(Excerpted records)

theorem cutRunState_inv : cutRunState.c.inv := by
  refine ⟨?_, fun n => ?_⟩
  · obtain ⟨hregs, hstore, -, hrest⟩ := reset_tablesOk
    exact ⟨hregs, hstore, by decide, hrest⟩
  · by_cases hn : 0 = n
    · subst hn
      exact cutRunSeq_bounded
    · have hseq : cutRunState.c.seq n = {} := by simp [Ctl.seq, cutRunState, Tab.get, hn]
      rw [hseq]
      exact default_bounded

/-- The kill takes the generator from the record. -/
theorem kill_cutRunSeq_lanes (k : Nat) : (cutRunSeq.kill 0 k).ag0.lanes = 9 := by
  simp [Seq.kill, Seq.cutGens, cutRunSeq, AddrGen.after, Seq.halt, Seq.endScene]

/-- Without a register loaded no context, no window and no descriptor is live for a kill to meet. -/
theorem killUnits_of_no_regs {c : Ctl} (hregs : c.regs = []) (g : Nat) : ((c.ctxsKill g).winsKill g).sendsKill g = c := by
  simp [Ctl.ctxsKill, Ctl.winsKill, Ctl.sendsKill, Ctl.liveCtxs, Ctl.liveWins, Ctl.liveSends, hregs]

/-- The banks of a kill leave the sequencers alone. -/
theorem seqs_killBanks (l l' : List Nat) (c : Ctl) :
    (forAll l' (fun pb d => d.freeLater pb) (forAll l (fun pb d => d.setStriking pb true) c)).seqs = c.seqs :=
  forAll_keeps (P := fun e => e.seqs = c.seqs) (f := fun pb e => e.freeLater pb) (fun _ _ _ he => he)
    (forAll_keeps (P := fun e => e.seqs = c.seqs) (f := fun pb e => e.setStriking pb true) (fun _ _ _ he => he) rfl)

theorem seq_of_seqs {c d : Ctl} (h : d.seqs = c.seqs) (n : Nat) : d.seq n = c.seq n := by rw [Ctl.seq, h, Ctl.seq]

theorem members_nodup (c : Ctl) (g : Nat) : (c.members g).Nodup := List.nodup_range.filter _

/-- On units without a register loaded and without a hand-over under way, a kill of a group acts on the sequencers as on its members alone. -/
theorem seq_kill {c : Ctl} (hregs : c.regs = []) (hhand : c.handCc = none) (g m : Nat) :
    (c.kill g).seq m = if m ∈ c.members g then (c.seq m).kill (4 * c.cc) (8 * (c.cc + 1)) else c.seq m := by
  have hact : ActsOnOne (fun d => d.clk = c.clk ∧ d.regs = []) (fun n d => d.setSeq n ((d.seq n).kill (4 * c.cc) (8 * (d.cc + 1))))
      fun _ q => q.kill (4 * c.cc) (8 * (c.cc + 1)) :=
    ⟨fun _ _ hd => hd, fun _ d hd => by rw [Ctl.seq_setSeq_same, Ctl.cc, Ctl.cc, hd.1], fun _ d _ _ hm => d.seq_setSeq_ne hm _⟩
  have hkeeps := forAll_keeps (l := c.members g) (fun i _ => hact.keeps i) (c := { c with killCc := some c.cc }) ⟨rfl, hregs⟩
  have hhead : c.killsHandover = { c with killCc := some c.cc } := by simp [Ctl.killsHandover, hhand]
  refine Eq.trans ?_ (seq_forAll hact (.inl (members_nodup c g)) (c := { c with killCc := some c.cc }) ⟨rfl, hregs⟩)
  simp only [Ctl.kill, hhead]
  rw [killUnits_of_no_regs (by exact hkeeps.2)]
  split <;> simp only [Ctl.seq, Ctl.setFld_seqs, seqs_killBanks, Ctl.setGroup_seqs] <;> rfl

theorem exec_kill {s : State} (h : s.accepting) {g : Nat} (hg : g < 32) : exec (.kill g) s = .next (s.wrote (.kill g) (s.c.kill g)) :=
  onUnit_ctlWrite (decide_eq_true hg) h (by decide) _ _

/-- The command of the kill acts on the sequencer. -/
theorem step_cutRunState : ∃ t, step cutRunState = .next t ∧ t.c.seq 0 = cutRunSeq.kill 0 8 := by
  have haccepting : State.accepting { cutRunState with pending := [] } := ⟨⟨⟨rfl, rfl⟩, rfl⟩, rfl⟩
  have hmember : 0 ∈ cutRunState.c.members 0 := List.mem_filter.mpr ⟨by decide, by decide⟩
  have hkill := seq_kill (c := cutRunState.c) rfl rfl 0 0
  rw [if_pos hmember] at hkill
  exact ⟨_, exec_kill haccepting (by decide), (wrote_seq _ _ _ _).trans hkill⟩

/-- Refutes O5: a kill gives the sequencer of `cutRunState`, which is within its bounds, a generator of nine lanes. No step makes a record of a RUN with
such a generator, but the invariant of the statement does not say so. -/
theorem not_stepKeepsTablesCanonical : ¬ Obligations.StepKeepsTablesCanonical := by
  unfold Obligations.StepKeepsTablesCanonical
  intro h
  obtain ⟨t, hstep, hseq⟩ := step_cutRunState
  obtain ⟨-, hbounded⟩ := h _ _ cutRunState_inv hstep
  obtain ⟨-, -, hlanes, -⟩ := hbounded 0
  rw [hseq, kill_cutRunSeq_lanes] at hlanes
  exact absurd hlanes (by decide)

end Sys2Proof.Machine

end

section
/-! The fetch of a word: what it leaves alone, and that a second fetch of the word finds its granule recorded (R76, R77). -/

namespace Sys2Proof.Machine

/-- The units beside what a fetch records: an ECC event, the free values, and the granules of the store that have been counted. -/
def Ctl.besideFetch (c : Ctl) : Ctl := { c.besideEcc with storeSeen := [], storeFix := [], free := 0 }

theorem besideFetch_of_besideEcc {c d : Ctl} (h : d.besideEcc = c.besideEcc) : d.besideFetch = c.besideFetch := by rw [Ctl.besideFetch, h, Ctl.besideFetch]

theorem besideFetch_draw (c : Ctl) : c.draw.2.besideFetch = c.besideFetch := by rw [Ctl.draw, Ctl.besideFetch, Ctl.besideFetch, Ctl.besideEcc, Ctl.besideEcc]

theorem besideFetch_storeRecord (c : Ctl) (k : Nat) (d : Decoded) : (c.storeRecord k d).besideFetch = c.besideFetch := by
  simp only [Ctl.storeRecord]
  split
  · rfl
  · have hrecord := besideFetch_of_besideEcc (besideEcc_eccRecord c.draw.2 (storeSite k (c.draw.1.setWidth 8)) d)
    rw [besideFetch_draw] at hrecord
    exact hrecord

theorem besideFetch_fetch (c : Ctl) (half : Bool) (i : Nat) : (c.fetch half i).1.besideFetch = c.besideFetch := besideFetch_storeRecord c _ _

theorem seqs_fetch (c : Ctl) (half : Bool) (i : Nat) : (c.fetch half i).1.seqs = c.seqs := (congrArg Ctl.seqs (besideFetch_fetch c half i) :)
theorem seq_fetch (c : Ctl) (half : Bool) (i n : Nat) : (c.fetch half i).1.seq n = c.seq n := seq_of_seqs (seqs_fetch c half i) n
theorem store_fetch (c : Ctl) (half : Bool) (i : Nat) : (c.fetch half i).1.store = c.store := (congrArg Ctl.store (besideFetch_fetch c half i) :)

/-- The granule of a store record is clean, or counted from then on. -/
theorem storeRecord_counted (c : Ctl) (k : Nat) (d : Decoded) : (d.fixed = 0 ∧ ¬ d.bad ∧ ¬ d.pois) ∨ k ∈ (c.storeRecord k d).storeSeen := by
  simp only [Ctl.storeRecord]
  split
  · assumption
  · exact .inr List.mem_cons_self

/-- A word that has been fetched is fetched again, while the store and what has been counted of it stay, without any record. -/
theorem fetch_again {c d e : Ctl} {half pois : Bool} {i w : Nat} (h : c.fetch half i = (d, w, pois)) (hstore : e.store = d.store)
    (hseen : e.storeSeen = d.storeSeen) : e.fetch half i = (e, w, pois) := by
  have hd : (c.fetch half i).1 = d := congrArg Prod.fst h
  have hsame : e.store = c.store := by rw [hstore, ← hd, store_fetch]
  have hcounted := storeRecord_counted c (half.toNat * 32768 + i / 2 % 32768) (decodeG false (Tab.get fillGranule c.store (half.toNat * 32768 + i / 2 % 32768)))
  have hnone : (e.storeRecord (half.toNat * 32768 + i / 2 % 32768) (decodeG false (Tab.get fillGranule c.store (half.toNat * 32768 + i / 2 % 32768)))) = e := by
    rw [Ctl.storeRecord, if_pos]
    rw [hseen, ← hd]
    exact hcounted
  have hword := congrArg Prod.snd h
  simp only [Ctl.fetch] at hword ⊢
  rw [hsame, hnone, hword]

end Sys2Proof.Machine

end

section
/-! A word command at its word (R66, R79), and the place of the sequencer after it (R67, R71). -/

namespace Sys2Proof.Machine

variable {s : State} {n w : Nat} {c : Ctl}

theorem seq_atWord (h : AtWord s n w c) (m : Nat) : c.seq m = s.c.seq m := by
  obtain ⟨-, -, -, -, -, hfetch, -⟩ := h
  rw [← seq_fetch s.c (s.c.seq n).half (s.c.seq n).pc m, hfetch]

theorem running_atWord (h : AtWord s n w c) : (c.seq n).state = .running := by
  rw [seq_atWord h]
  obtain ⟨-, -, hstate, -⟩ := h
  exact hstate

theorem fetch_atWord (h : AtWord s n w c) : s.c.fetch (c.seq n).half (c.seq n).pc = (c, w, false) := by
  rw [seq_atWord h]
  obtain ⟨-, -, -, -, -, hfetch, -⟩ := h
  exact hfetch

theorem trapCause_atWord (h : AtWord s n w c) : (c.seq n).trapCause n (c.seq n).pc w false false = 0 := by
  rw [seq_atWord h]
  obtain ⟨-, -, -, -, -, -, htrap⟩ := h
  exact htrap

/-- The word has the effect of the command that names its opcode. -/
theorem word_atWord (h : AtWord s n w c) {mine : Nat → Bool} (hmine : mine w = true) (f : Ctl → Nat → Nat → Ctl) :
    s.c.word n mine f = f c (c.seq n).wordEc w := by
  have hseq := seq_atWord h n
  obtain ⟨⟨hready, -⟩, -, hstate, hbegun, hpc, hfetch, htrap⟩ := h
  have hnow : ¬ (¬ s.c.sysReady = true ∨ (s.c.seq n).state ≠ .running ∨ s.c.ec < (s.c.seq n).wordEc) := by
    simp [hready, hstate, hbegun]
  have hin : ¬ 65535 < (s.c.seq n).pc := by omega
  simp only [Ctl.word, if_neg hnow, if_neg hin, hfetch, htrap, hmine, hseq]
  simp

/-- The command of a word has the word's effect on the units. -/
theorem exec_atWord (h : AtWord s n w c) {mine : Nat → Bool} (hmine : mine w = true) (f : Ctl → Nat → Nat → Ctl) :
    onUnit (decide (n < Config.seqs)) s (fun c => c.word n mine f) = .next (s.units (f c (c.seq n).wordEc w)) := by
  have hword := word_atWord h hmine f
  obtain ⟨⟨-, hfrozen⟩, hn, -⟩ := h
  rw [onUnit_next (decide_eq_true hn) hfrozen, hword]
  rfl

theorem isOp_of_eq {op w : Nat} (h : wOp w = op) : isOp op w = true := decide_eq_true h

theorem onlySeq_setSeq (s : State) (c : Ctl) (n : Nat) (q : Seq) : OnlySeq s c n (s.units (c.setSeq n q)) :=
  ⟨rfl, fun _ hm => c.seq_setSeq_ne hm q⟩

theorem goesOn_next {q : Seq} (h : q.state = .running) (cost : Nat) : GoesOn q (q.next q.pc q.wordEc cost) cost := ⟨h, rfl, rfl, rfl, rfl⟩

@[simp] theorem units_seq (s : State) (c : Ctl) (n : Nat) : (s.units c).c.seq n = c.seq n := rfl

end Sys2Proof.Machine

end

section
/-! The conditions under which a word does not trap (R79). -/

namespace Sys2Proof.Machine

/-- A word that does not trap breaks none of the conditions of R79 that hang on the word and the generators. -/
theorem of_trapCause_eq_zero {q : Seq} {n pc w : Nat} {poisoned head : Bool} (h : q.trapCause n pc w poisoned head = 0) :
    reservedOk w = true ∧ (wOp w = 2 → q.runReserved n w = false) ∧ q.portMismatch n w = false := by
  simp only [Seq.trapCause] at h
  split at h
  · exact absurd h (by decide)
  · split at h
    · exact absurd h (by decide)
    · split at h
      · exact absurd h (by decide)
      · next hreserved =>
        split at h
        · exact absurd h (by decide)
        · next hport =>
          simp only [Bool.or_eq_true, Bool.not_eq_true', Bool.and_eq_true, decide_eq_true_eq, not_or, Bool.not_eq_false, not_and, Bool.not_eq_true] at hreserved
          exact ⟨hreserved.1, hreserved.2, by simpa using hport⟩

(End Excerpted records)

### Work instruction
Start at the line containing "simp only [Seq.trapCause] at h" and transcribe through the end of the entries. Please keep both ends and add nothing.

### Solved problem
  simp only [Seq.trapCause] at h
  split at h
  · exact absurd h (by decide)
  · split at h
    · exact absurd h (by decide)
    · split at h
      · exact absurd h (by decide)
      · next hreserved =>
        split at h
        · exact absurd h (by decide)
        · next hport =>
          simp only [Bool.or_eq_true, Bool.not_eq_true', Bool.and_eq_true, decide_eq_true_eq, not_or, Bool.not_eq_false, not_and, Bool.not_eq_true] at hreserved
          exact ⟨hreserved.1, hreserved.2, by simpa using hport⟩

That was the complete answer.